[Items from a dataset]
/-- A silent or data error still to be classified (R359, R360): its record, the steps run since, and whether its step held a value-marked command. -/
structure Unclassified where
  code  : Code
  unit  : UnitId
  seq   : Word
  steps : Nat
  vary  : Bool
  injected : Bool
  permanent : Bool                    -- it has recurred in the replay that is running (R359)
  deriving DecidableEq, Repr

/-- The ledger entry of a step (R546). -/
structure Ledger where
  step : Word
  ok : Bool
  limited : Bool
  miss : Bool
  stackResp : Bool
  tileResp : Bool
  point : Nat
  start : Dword
  finish : Dword
  m : StepMeasure
  floorRatio : BitVec 16
  tileMax : BitVec 16
  stackMax : BitVec 16
  tokens : Nat
  perMwh : Dword
  temps : List (BitVec 16)            -- tile temperatures at its end, for R538
  deriving DecidableEq, Repr

/-! ### Fabric -/

/-- LINK of FAB_PORT_STATUS (R403). -/
inductive Link where
  | down | training | discovery | up | failed
  deriving DecidableEq, Repr

/-- A Lumbicy port. -/
structure Port where
  link     : Link
  plan     : Nat                      -- PLAN: 0 not checked, 1 to 6 (R411)
  inService : Bool
  partner  : Nat
  lanes    : Nat
  degraded : Bool                     -- came up with fewer than 4 lanes (R404)
  latency  : Word
  peer     : Option (BitVec 32 × BitVec 16 × Byte)
  txSeq    : BitVec 12
  rxNext   : BitVec 12
  nacked   : Bool                     -- a nack is out and its flit has not come (R398)
  replay   : List Flit                -- sequenced, unacknowledged (R399)
  sentAt   : List Dword               -- when each of them was last sent (R400)
  fruitless : Nat                     -- replays in a row without an advance of ACK
  waiting  : List Flit                -- flits waiting for a credit or replay room
  credits  : Sparse Nat               -- by virtual channel (R401)
  receive  : List Flit                -- received flits not yet assembled into a message
  heldMsg  : Option (BitVec 16 × Msg) -- message held by a message-delay injection (R436)
  heldFlit : Option Flit              -- flit held by a reorder injection (R436)
  struck   : Bool                     -- an injection has acted here since the last advance of ACK (R436)
  deriving DecidableEq, Repr

/-- A collective in flight. -/
structure Coll where
  spec     : CollSpec
  progress : Dword                    -- time of the last progress (R422)
  deadline : Dword
  extended : Nat                      -- total extension by beacons, ticks
  chunks   : Sparse Nat               -- messages sent, by destination device (R406)
  done     : Nat                      -- result elements held here
  deriving DecidableEq, Repr

/-- A message sent and not yet acknowledged (R408). -/
structure Outstanding where
  dst  : BitVec 16
  msg  : Msg
  port : Nat
  sentAt : Dword                      -- when it was last sent (R408)
  deriving DecidableEq, Repr

/-- A peer of the job (R420). -/
structure Peer where
  id     : BitVec 16
  heard  : Dword
  probed : Option Dword               -- when the probe that waits for an answer was sent (R420)
  unanswered : Nat
  lost   : Bool
  deriving DecidableEq, Repr

/-- The fabric of the device. -/
structure Fabric where
  ports    : Sparse Port
  rankActive : List (BitVec 16 × BitVec 16)   -- device id and placement epoch by rank (R480)
  rankShadow : List (BitVec 16 × BitVec 16)
  colls    : List Coll
  out      : List Outstanding
  accepted : List (BitVec 16 × BitVec 32 × BitVec 32 × BitVec 32) -- src, coll, chunk, step
  inbox    : List Msg                         -- messages assembled from flits
  peers    : List Peer
  stopped  : Bool                             -- a 105 °C stop is in force (R430)
  abortTimer : Option Dword
  early    : List (BitVec 32 × Nat)           -- bytes received for collectives not yet started here: number, bytes
  dropEpoch : Option (BitVec 16)              -- placement epoch in which a dropped message was last reported (R409)
  aborted  : List (BitVec 32)                 -- collectives of the running step that were aborted (R425)
  requests : BitVec 32                        -- remote-read requests sent (log 26)
  injectSeen : Nat                            -- flits or messages seen by an armed link injection (R436)
  noFabric : Bool                             -- R412 leaves the job without a fabric
  deriving DecidableEq, Repr

/-- An open Ethernet session (R478). -/
structure Session where
  id     : BitVec 32
  port   : Nat
  base   : Dword
  len    : Dword
  peer   : BitVec 128
  refusedIn : Option Word             -- step in which 0x3050 was raised for it (R439)
  deriving DecidableEq, Repr

/-- Ethernet state. -/
structure Eth where
  up       : Sparse Bool
  sessions : List Session
  nacks    : List (BitVec 128 × Dword) -- last unknown-session NACK by source (R439)
  deriving DecidableEq, Repr

/-! ### Host interface -/

/-- A fetched descriptor: its slots, the order of its fetch over all rings, and the head after its fetch. -/
structure Desc where
  raw    : BitVec 512
  raw2   : BitVec 512
  order  : Nat
  head   : BitVec 16
  bad    : Bool                       -- malformed (R12, R456, R465)
  begun  : Bool
  deriving DecidableEq, Repr

/-- STATE of HIF_RING_STATUS. -/
inductive RingState where
  | disabled | enabled | halted | noVersion | badConfig
  deriving DecidableEq, Repr

/-- A submission ring. -/
structure Sq where
  state   : RingState
  version : Byte
  head    : BitVec 16
  tail    : BitVec 32                 -- SQ_TAIL as last written
  stopped : Bool                      -- fetching stopped
  fetched : List Desc
  deriving DecidableEq, Repr

/-- A completion entry (R487), PHASE aside. -/
structure Entry where
  status  : BitVec 16
  kind    : Byte
  sq      : BitVec 4
  sqHead  : BitVec 16
  version : Byte
  applied : Bool
  cookie  : Word
  step    : Word
  firstSeq : Word
  detail  : Word
  valueVary : BitVec 16
  timingVary : BitVec 16
  irq     : Bool                      -- the descriptor set IRQ
  deriving DecidableEq, Repr

/-- A completion ring. -/
structure Cq where
  enabled : Bool
  head    : BitVec 32                 -- CQ_HEAD as last written
  tail    : Nat
  phase   : Bool
  used    : Nat                       -- entries not yet released
  held    : List Entry
  since   : Nat                       -- entries since the last message (R491)
  deriving DecidableEq, Repr

/-- An MSI-X vector (R445): address, data, mask and pending bit. -/
structure MsixVec where
  addr    : Dword
  data    : Word
  masked  : Bool
  pending : Bool
  deriving DecidableEq, Repr

/-- Who asked for the sanitize operation under way (R445, R492). -/
inductive SanitizeBy where
  | ring (r : Fin 16) | flr | d3hot
  deriving DecidableEq, Repr

/-- A restore under way (R477): its parts in the order of their completion, as offset and bytes, and whether they have covered the stream. -/
structure Restore where
  parts : List (Nat × List Byte)
  complete : Bool
  deriving DecidableEq, Repr

/-- The host interface. -/
structure HostIf where
  sqs      : Sparse Sq
  cqs      : Sparse Cq
  vectors  : Sparse MsixVec
  fetchNo  : Nat
  pool     : List (Fin 16 × Desc)     -- pooled message buffers, oldest first (R479)
  sanitizing : Option SanitizeBy
  modules  : Nat                      -- UCIe modules carrying the link
  d3hot    : Bool
  restore  : Option Restore           -- kept until the next RUN_STEP begins (R477, R522)
  deriving DecidableEq, Repr

/-! ### Power, time, management, security, pins -/

/-- A temperature sensor's unit: PWR_TILE, PWR_STACK fields. -/
structure Therm where
  temp  : BitVec 16
  max   : BitVec 16
  state : Nat                         -- 0 normal, 1 first response, 2 stopped
  deriving DecidableEq, Repr

/-- Power, limiter, governor and ledger. -/
structure Power where
  point    : Nat
  miss     : Bool
  rails    : Sparse Nat               -- VCORE0 to VCORE3 in mV
  target   : Nat                      -- voltage of the point set, mV
  trim     : Nat                      -- limiter trim, mV
  hold     : Nat                      -- hold share in 1/64 (R535)
  below    : Nat                      -- 10 µs samples in a row below 94 % of the cap
  limiting : Bool
  watts    : Nat
  vin      : BitVec 16
  tiles    : Sparse Therm
  stackTherms   : Sparse Therm
  energy   : Dword
  energyFrac : Nat                    -- 1/100 mJ not yet in `energy`
  floorRatio : BitVec 16
  ledger   : Sparse (Option Ledger)
  ledgerNext : Nat
  ledgerWrapped : Bool
  lastGood : Option Ledger            -- last step with status 0x0000 since the load (R538)
  chosen   : Bool                     -- the governor has run since the last step boundary (R536)
  later    : Option (Nat × Bool)      -- a choice that came too late for the running step, with its MISS (R569)
  deriving DecidableEq, Repr

/-- The global counter and its alignment (R432, R433, R550, R551). -/
structure Clock where
  time     : BitVec 72                -- in 1/256 tick
  phase    : Fin 5
  slew     : Int                      -- offset still to slew, 1/256 tick
  slewWait : Nat                      -- units since the last unit slewed
  stepped  : Bool
  good     : Nat                      -- exchanges in a row within ±2 ns
  aligned  : Bool
  onAlt    : Bool
  offset   : Word
  deriving DecidableEq, Repr

/-- Where start-up stands (R554 to R560). -/
inductive Boot where
  | off | ramping | atReset | rom | firmware | ready | recovery
  deriving DecidableEq, Repr

/-- A monitor (R580). -/
structure Monitor where
  min  : Word
  max  : Word
  last : Word
  bins : Sparse Word
  deriving DecidableEq, Repr

/-- Management complex, turns, telemetry, calibration. -/
structure Mgmt where
  boot     : Boot
  slotB    : Bool                     -- slot booted or being tried
  tried    : Bool                     -- one slot has been refused
  halted   : Bool
  resetting : Bool                    -- a management reset is under way
  resets   : List Dword               -- times of management resets (R574)
  queue    : List Record              -- record queue (R571)
  lost     : Nat                      -- records lost since the last 0x7030
  turns    : Word
  late     : Bool
  cancelled : Bool
  refilling : Bool
  heldWrites : List (Nat × Nat × Dword) -- offset, width, value, oldest first (R583)
  busy     : List Byte
  overloadRun : List Nat              -- windows in a row in which each core was busy for more than 90 %
  overload : Bool
  factor   : Nat                      -- telemetry interval multiple
  drainStopped : Bool
  secWait  : Bool                     -- attestation and firmware update wait (step 3 of R570)
  telemSeq : Word
  telemOff : Bool                     -- 0x7040 raised for this ring
  settings : Sparse (Option Nat)      -- calibration setting by unit, region and operating point; none: the fused floor
  monitors : Sparse Monitor
  traceOn  : Bool                     -- tracing in force (R620)
  fwVersion : Word
  runSvn   : Word
  imageDigest : Digest                -- digest extended into M1 (R574)
  deriving DecidableEq, Repr

/-- Security block (R561 to R566). -/
structure Sec where
  meas     : Sparse Digest
  idKey    : Digest
  fwStatus : Nat
  fwBusy   : Bool                     -- an update runs (R562)
  attStatus : Nat
  nonce    : Digest
  deriving DecidableEq, Repr

/-- Sideband pins, I3C target and TAP (R600 to R611). -/
structure Pins where
  enable   : Bool
  resetN   : Bool
  powerGood : Bool
  latch    : Bool                     -- latches of R528 and R545
  tripped  : Bool                     -- THERMTRIP_N held low
  input    : Bool                     -- input voltage present
  inRange  : Bool                     -- input within its operating range
  charged  : Bool                     -- hold-up capacitance charged (R606)
  ptr      : Nat
  page     : List Byte                -- I3C status page (R610)
  cells    : List Bool                -- boundary cells
  bypassBit : Bool
  deriving DecidableEq, Repr

/-- What the device sends out (log 3). -/
inductive Out where
  | host (addr : Dword) (bytes : List Byte)
  | msix (v : Nat) (addr : Dword) (data : Word)
  | unsupported (write : Bool)
  | completerAbort (write : Bool)
  | barOk
  | flit (port : Nat) (f : Flit)
  | eth (port : Nat) (peer : BitVec 128) (type : Byte) (session : BitVec 32) (offset : Dword) (seq : BitVec 32) (reason : Byte) (payload : List Byte)
  | i3c (bytes : List Byte)
  | tdo (v : BitVec 32)
  | tdoCells (v : List Bool)
  deriving DecidableEq, Repr

/-- The whole machine. -/
structure State where
  pending : List Instr
  free    : Nat
  out     : List Out
  regs    : Sparse Dword              -- value registers by slot offset
  active  : Sparse Dword              -- active set of the SH registers (R582)
  job     : Sparse Dword              -- values in force of the next-job registers (R10)
  cores   : Sparse CoreSt             -- key 64 * tile + logical core
  units   : Sparse UnitSt
  phys    : Sparse PhysCore           -- key 68 * tile + physical core
  confirm : Sparse (Option Confirm)   -- by tile
  due     : List Due
  turns   : Sparse (Option (Nat × Dword)) -- by tile: the physical core that fell due for its test last, and when (R373)
  mram    : Mram
  rom     : Rom
  mem     : Mem
  program : Option Program
  step    : Option StepRun
  last    : Option LastStep
  goodStep : Option Word              -- last step completed with status 0x0000 or 0x0001 (R516)
  intact  : Bool                      -- no apply command has run since then (R516)
  sparesOut : Option Word             -- SEQ of the first 0x2084 since the program was loaded (R366, R369)
  unclassified : List Unclassified
  fabric  : Fabric
  eth     : Eth
  host    : HostIf
  power   : Power
  clock   : Clock
  mgmt    : Mgmt
  sec     : Sec
  pins    : Pins
  deriving DecidableEq, Repr

/-! ### Reset values -/

/-- An empty core memory, every word the codeword of zero (gesso fill). -/
def CoreMem.zero : CoreMem := { cells := [], fill := none }

/-- A core with no program. -/
def CoreSt.empty : CoreSt :=
  { queues := [], stalled := none, running := [], tokens := [], index := 0, vcount := 0, regions := [],
    sp := .zero, acc := .zero, oc := .zero, palettes := [], blocks := [], pepper := [], placeEpoch := 0,
    dropSeen := false, samples := [], remote := none, tracePos := 0, traceFull := false }

/-- An update unit at reset; its clip factor is 1.0. -/
def UnitSt.empty : UnitSt :=
  { held := [], running := none, next := 0, received := [], inService := true, norm := 0,
    clip := 0x3F800000#32, flags := 0, applied := [], pepper := [], tracePos := 0, traceFull := false }

/-- DESIGN CHOICE (log 4). The MRAM of a module as it leaves manufacture (R352, R384). -/
def Mram.fresh : Mram :=
  { pinned := [], ring := [], pinnedUsed := 0, ringNext := 0, ringWrapped := false, nextSeq := 0,
    pinnedFull := false, retirement := [], calibration := [], energy := 0, cause := 0 }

## EXERCISE OBJECTIVE
The expected response consists solely of the lines from the one with "no program. -/" through the end of the records, repeated exactly.

## OUTPUT OF THE TASK
/-- A core with no program. -/
def CoreSt.empty : CoreSt :=
  { queues := [], stalled := none, running := [], tokens := [], index := 0, vcount := 0, regions := [],
    sp := .zero, acc := .zero, oc := .zero, palettes := [], blocks := [], pepper := [], placeEpoch := 0,
    dropSeen := false, samples := [], remote := none, tracePos := 0, traceFull := false }

/-- An update unit at reset; its clip factor is 1.0. -/
def UnitSt.empty : UnitSt :=
  { held := [], running := none, next := 0, received := [], inService := true, norm := 0,
    clip := 0x3F800000#32, flags := 0, applied := [], pepper := [], tracePos := 0, traceFull := false }

/-- DESIGN CHOICE (log 4). The MRAM of a module as it leaves manufacture (R352, R384). -/
def Mram.fresh : Mram :=
  { pinned := [], ring := [], pinnedUsed := 0, ringNext := 0, ringWrapped := false, nextSeq := 0,
    pinnedFull := false, retirement := [], calibration := [], energy := 0, cause := 0 }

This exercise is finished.